# WHAT YOU ARE ASKED TO DO
Among the entries below, find the line with "graphs : Vector GraphSpec 4", then quote it and each following line up to and including the line with "minus : Rat", and nothing else.

Dataset entries:

/-- Where an INPUT block takes its value (block 0x0018): the results of a SAR channel, a chain's output at the sample instant or its latest
(R253), a tag of the deck, or the partner (R408). -/
inductive InputSrc where
  | sar (c : AdcId) | chainAt (c : ChainId) | chainLatest (c : ChainId) | tag (t : Nat) | partner
deriving DecidableEq, Repr

/-- A pier's compiled graph as it stands in the graph package of the firmware image (R151, R165); `inputs`: the sources of its INPUT blocks
in instance order. -/
structure GraphSpec where
  id : Nat
  check : Nat
  stageType : Nat
  fits : Bool
  wcetCrit : Nat
  wcetTotal : Nat
  channels : Nat
  inputs : List InputSrc
  blocks : List BlockSpec
deriving DecidableEq, Repr

/-- What boot-ROM verification finds of one firmware image (R396), and its graph package (R151). -/
structure ImageFacts where
  keyOk : Bool
  signatureOk : Bool
  securityVersion : Nat
  fwVersion : Nat
  graphs : Vector GraphSpec 4
deriving DecidableEq, Repr

/-- What a channel's path reads with the test DAC at its three levels: 0 V, +80 % and −80 % of full scale, each the mean of its raw codes
(R238, R240). -/
structure DacReading where
  zero : Rat
  plus : Rat
  minus : Rat
deriving DecidableEq, Repr

/-- A memory error a pier meets (R147): a word that the check bits correct, or an uncorrectable one in code SRAM, in a parameter, or in
block state or a signal, with the block instance concerned. -/
inductive MemFault where
  | corrected | code | param (addr inst : Nat) | state (addr inst : Nat)
deriving DecidableEq, Repr

/-- A value an INPUT block takes: `none` when non-finite, with the BAD, OFFPLAN and UNSETTLED flags it carries, and whether any of
OVERRANGE, SUBSTITUTED and DEGRADED stands with it (R164, R166, R310, Table 10.4). -/
structure InVal where
  v : Option Rat
  bad : Bool
  offPlan : Bool
  unsettled : Bool
  degraded : Bool
deriving DecidableEq, Repr

/-- The stamped results a pier dispatches on (R155): capacitor voltages, output and inverter currents by phase and the
neutral current in pu (R50), the link voltage in pu of FRT_LINK_RATED, the three line-to-line voltages of SHR_LINE_CH
and of SHR_TIE_FAR_CH in pu of V_b, and the input voltage in pu of FRT_IN_RATED, of an AC
input in pu of the rated peak (log 137); the powers into and out of the link in pu of S_b and the
phase-sense voltages averaged over the period in pu of the rated link voltage, by leg (Table 6.3); the values that INPUT blocks take from the partner, in
instance order (R408); what is measured of the quantities that the graph's PLANT block predicts, in the order of its outputs; the residuals of Table
6.3, counted from 0, that take a value of bad quality, off-plan or unsettled; the memory error met, if any. -/
structure Sample where
  vc : Tri
  io : Tri
  iL : Tri
  iN : Rat
  vdc : Rat
  line : Tri
  far : Tri
  vin : Rat
  pIn : Rat
  pOut : Rat
  phase : List Rat
  partner : List InVal
  measured : List Rat
  marked : List (Fin 6)
  mem : Option MemFault
deriving DecidableEq, Repr

/-- Conditions of R79 that suspend restoration, as the cause bit of event 0x2101. -/
abbrev SuspendCause := Nat


/-- A zero crossing of a returned input: its direction, and how far beyond zero the input has gone since the crossing before (R117). -/
structure Crossing where
  rising : Bool
  swing : Rat
deriving DecidableEq, Repr


/-- The content of one edge channel in a command set (Table 7.3): four edge compares, four trigger compares, the
control word (Table 8.2). -/
structure ChanSet where
  compares : List Nat
  triggers : List Nat
  ctrl : Nat
deriving DecidableEq, Repr

/-- A command set as the edge island reads it from its words (R158, Table 7.3). -/
structure CmdSet where
  instant : Nat
  k : Nat
  provisional : Bool
  tally : Nat
  stage : StageId
  chans : List ChanSet
deriving DecidableEq, Repr

/-- A commit word: how many core cycles after the dispatch it was written, and what the memories found in that cycle (R147, R157). -/
structure CommitWord where
  offset : Nat
  mem : Option MemFault
deriving DecidableEq, Repr

/-- The words of a set as they arrive (Table 7.3), and whether they come from the partner. -/
structure SetFrame where
  pier : StageId
  partner : Bool
  words : List Nat
deriving DecidableEq, Repr



/-- The readings of an off-state test in V at the sense inputs, by leg (R214, Table 9.4): V0, and what every leg reads (second index) while leg
i (first index) is driven with +2 mA and with −2 mA; with the link voltage in V. -/
structure DiagReading where
  vdc : Rat
  v0 : Vector Rat 4
  plus : Vector (Vector Rat 4) 4
  minus : Vector (Vector Rat 4) 4
deriving DecidableEq, Repr

/-- What a port's return shows of a head's code (R218), in ns: the dark interval before it, the rising edges of its pulses, and the dark
interval after them. -/
structure HeadCode where
  dark : Nat
  rises : List Nat
  tail : Nat
deriving DecidableEq, Repr


/-- A sigma-delta stream: for how many ns no clock edge or transition, for how many bits the same datum (R246). -/
structure SdStream where
  quiet : Nat
  same : Nat
deriving DecidableEq, Repr

/-- A Sync, with its Follow_Up where it is two-step: the master's time of sending and the correction in ns, and the grandmaster it
comes from (R284 to R286); or a message that needs an unsupported feature (R291). -/
inductive SyncMsg where
  | sync (origin correction : Rat) (gm : Nat)
  | unsupported
deriving DecidableEq, Repr

/-- An Announce: grandmaster, steps removed, and whether the default best master clock algorithm (clause 9.3 of the standard
the spec names) prefers it to the module's own data (R291). -/
inductive AnnounceMsg where
  | announce (gm steps : Nat) (better : Bool)
  | unsupported
deriving DecidableEq, Repr

/-- A delay or peer-delay message: a request, or a response that completes a measurement with its four stamps and corrections in ns
(R291, R292). -/
inductive DelayMsg where
  | delayReq | pdelayReq
  | measured (peer : Bool) (t1 t2 t3 t4 correction : Rat)
  | unsupported
deriving DecidableEq, Repr

/-- PTP event messages that a transparent clock corrects (R293), and others. -/
inductive PtpFrame where
  | sync | delayReq | pdelayReq | pdelayResp | other
deriving DecidableEq, Repr

/-- Deviations that the keystone reads against its RC oscillator, in per cent: the network PLL's output, the references (R274, R282). -/
structure RcCheck where
  net : Rat
  refs : Vector Rat 3
deriving DecidableEq, Repr

/-- A tag as the program package defines it (R307, R309): type code of Table 13.3, binding of Table 13.4, what it is bound to
(a field input 1 to 16; an output 1 to 12 or a driver as 13 to 16; a dictionary key; a station 1 to 64 with the position in
its telegram; a pier with the instance of a TAG block), and its initial value. -/
structure TagDef where
  tag : Nat
  type : Nat
  binding : Nat
  to_ : Nat
  pos : Nat
  init : Nat
deriving DecidableEq, Repr

/-- Kinds of program instances whose behaviour the spec gives (R305, R319): on-delay, off-delay and pulse timers, edge
detectors; any other instance holds data of its own. -/
inductive InstKind where
  | ton | tof | tp | rising | falling | other (type : Nat)
deriving DecidableEq, Repr
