/-- The keystone's safety functions (chapter 15). -/
structure SafetySt where
  soc : Vector SocSt 4
  ssd : Vector SsdSt 4
  conn : Vector ConnSt 16
  /-- the start-up test is pending, and the cover has read open since (R359) -/
  pending : Bool
  coverSeen : Bool
  /-- the cover has been found open in a run mode (R360) -/
  coverDemand : Bool
  /-- stages on which command connections make an immediate demand (R372, R379) -/
  demanded : List StageId
  /-- latched safety faults (R357) and the keystone's cores halted -/
  latched : List Nat
  halted : Bool
  /-- stages from which pulses have been removed and not returned (R371) -/
  removed : List StageId
  tieFailed : Bool
  resetAt : Nat
  /-- when the last March test of the keystone memory ended (R356) -/
  marchAt : Nat
deriving DecidableEq, Repr

/-- A check-value unit (R383 to R386): the source that owns it while BUSY, the bytes fed, the sending tally and the last
accepted one. -/
structure CvuSt where
  owner : Option Writer
  fed : List Nat
  tally : Nat
  accepted : Option Nat
deriving DecidableEq, Repr

/-- A store that waits or runs (R391): kind, lines of a journal, the requester of a dictionary store or image block with its
arrival, what an image block is, and whether it has been deferred. -/
structure StoreSt where
  kind : StoreKind
  lines : Nat
  writer : Option Writer
  at_ : Nat
  block : Option ImageBlock
deriving DecidableEq, Repr

/-- Integrity and stores (chapter 16). -/
structure StoresSt where
  cvu : Vector CvuSt 8
  waiting : List StoreSt
  running : Option StoreSt
  /-- kinds whose deferral has been logged since one of them started -/
  deferred : List StoreKind
  /-- the stop level has been reached: no store starts -/
  stopped : Bool
  /-- generations of the records, and lost ones -/
  gen : Vector Nat 3
  lost : List (Fin 3)
  /-- sectors of the log ring that have been retired (R394) -/
  retired : List Nat
  /-- security versions: the counter and that of the running image -/
  version : Nat
  running_ : Nat
  /-- graph package of the running image (R151) -/
  package : Option (Vector GraphSpec 4)
  /-- an image write to the idle slot is in progress: pages taken so far -/
  writing : Option Nat
  readSeq : Option Nat
  /-- the log ring: sector being filled, pages written in it, last page and last erase started (Table 19.6), dropped records already
  reported by 0x900F (R394) -/
  sector : Nat
  page : Nat
  pageAt : Option Nat
  eraseAt : Option Nat
  /-- when a deferred store was last tested again (R391) -/
  retryAt : Nat
  reported : Nat
deriving DecidableEq, Repr

/-- An arbitration in progress (R417): its stage and trigger, the own verdict with its instant, and the partner's verdict
(pass, ARMED, residuals its canary has at act) where it has come. -/
structure ArbSt where
  stage : StageId
  trigger : Nat
  own : Option Bool
  ownAt : Nat
  partner : Option (Bool × Bool × List (Fin 6))
deriving DecidableEq, Repr
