/-- The inner part (R58 to R64) on a law whose angle, speed, E and ΔX_lim stand for this sample. `hold`: ride-through
holds the integrators (R106). `inj`: the survey's injection (R126). Returns the law, the commanded voltage in αβ with the
neutral command, and the flags. -/
def innerStep (q : LawParams) (l : Law) (smp : Sample) (hold : Bool) (inj : Vec) : Law × Vec × Rat × InnerFlags :=
  let vc := clarke smp.vc
  let io := clarke smp.io
  let iL := clarke smp.iL
  let i0 := zeroOf smp.io
  let th1 := addAngle l.theta (angleStep q.fb l.omega q.tu)
  let th15 := addAngle l.theta (angleStep q.fb l.omega (fmul q.tu (mkRat 3 2)))
  let re := fadd q.rv l.dRlim
  let xe := fadd q.xv l.dXlim
  let ioDq := park io th15
  let vref : Vec := ⟨fma xe ioDq.y (fma (-re) ioDq.x l.e), fma (-xe) ioDq.x (-(fmul re ioDq.y))⟩
  let iLh := predictIL q l.u vc iL
  let vch := predictVc q vc iL io
  let thNeg := addAngle 0 (-(l.theta : Int))
  let neg := negLoop q l re thNeg
  -- voltage loop (R59), its reference in αβ with the negative-sequence loop's output added (R63)
  let vrefS := invPark vref th15
  let evS := vrefS.sub vch
  let evDq := vref.sub (park vch th1)
  let ra := resonants q l.omega l.res evS.x
  let rb := resonants q l.omega l.resH evS.y
  let wc := fmul l.omega q.cf
  let main : Vec :=
    if q.frame then (Vec.fma q.kpV evS (Vec.fma wc vrefS.rot90 io)).add ⟨ra.1, rb.1⟩
    else invPark ((Vec.fma q.kpV evDq (Vec.fma wc vref.rot90 ioDq)).add l.xv) th15
  let iRef := main.add (invPark neg.out thNeg)
  -- limits before saturation (R64), saturation of the split reference (R101)
  let (seqR, iP, iN) := splitRef q l iRef
  let nDemand := if q.fourLeg then fmul 3 (absR i0) else 0
  let nClamp := decide (q.nLim < nDemand)
  let kN := if nClamp then fdiv q.nLim nDemand else 1
  let (kp, km, kz, level3) := saturate q.priority q.iLim iP.mag iN.mag (if q.fourLeg then fmul kN (absR i0) else 0)
  let iLim := Vec.fma (-(fsub 1 km)) iN (Vec.fma (-(fsub 1 kp)) iP iRef)
  -- current loop (R60)
  let vAb :=
    if q.frame then Vec.fma (-q.kc) (iLh.sub io) (Vec.fma q.kpI (iLim.sub iLh) vch)
    else
      let iLdq := park iLh th1
      let v := Vec.fma (-q.kc) (iLdq.sub ioDq) (Vec.fma q.kpI ((park iLim th15).sub iLdq) (park vch th1))
      invPark (Vec.fma (fmul l.omega q.l1) iLdq.rot90 v) th15
  -- notch (R62)
  let c := notchCoef q.fn q.bw q.depth q.tu
  let na := biquadStep c (nth l.notch 0) (nth l.notch 1) vAb.x
  let nb := biquadStep c (nth l.notch 2) (nth l.notch 3) vAb.y
  let vN : Vec := if q.notchEn then ⟨na.1, nb.1⟩ else vAb
  -- zero sequence (R64)
  let v0 := zeroOf smp.vc
  let zOut := neutralCmd q l v0 (fmul kN kz)
  let zUp := fmul (fmul q.zeroKi q.tu) (-v0)
  let dqRef := park iRef th15
  let l' := { l with
    xv := if q.frame then .zero else if condHold hold level3 evDq dqRef then l.xv else Vec.fma (fmul q.kiV q.tu) evDq l.xv
    res := if hold || (level3 && decide (0 < evS.x * iRef.x)) then l.res else ra.2
    resH := if hold || (level3 && decide (0 < evS.y * iRef.y)) then l.resH else rb.2
    notch := if q.notchEn then [na.2.1, na.2.2, nb.2.1, nb.2.2] else l.notch
    neg := if q.seqMode = 0 then .zero
      else if condHold hold (neg.clamp || (level3 && decide (km < 1))) neg.err neg.raw then l.neg else Vec.fma (fmul q.negKi q.tu) neg.err l.neg
    zero := if !q.fourLeg then 0 else if condHold hold (nClamp || (level3 && decide (kz < 1))) ⟨zUp, 0⟩ ⟨zOut, 0⟩ then l.zero else fadd l.zero zUp
    seqR := seqR
    v0 := v0 }
  let cmd := vN.add inj
  let fin := cmd.finite && finite32 zOut && l'.xv.finite && l'.neg.finite && finite32 l'.zero && finite32 l'.omega &&
    finite32 l'.pMech && (l'.res ++ l'.resH ++ l'.notch).all finite32
  (l', cmd, zOut, ⟨sumCurrent q l i0, decide (0 < l.dXlim), level3, neg.clamp, neg.raw.mag, nClamp, nDemand, fin⟩)

/-- The clamping value of the 60° discontinuous pattern (block SVM, MODE 2): the leg with the largest voltage is clamped at its peak, to the
rail of its sign (DEDUCED from "clamps each leg for 60° at each peak of its voltage", log 127). -/
def svmClamp (legs : List Rat) (vdc : Rat) : Rat :=
  let hi := legs.foldl maxR (nth legs 0)
  let lo := legs.foldl minR (nth legs 0)
  if -lo ≤ hi then fsub hi (vdc / 2) else fadd lo (vdc / 2)

/-- v_z of block SVM (Table 7.7): MODE 0 none, 1 space-vector, 2 the 60° discontinuous pattern. -/
def svmZero (mode : Nat) (legs : List Rat) (vdc : Rat) : Rat :=
  if mode = 2 then svmClamp legs vdc
  else if mode = 1 then (fadd (legs.foldl maxR (nth legs 0)) (legs.foldl minR (nth legs 0))) / 2
  else 0

/-- One leg's duty (block SVM). -/
def svmDuty (x vz vdc : Rat) : Rat := fadd (mkRat 1 2) (fdiv (fsub x vz) vdc)

/-- Duties of the legs (block SVM, R60, R62): v normalised by half the DC-link voltage. MODE 1 space-vector, MODE 2 the 60°
discontinuous pattern that the thermal throttle selects. -/
def modulate (mode : Nat) (v : Vec) (vn : Rat) (fourLeg : Bool) (half : Rat) : List Rat :=
  let p := invClarke v
  let legs := if fourLeg then [p.a, p.b, p.c, vn] else [p.a, p.b, p.c]
  let vz := svmZero mode legs (2 * half)
  legs.map fun x => if half = 0 then mkRat 1 2 else clampR (svmDuty x vz (2 * half)) 0 1

/-- u(k + 1) reconstructed from duties and the measured DC-link voltage (R62). -/
def uOfDuties (d : List Rat) (half : Rat) : Vec :=
  let v (i : Nat) : Rat := fmul (fsub (nth d i) (mkRat 1 2)) (2 * half)
  if d.length < 3 then .zero else clarke ⟨v 0, v 1, v 2⟩

end Sys2Proof.Machine
end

# OUTPUT FOR THIS EXERCISE
  graphs : Vector GraphSpec 4
deriving DecidableEq, Repr

/-- What a channel's path reads with the test DAC at its three levels: 0 V, +80 % and −80 % of full scale, each the mean of its raw codes
(R238, R240). -/
structure DacReading where
  zero : Rat
  plus : Rat
  minus : Rat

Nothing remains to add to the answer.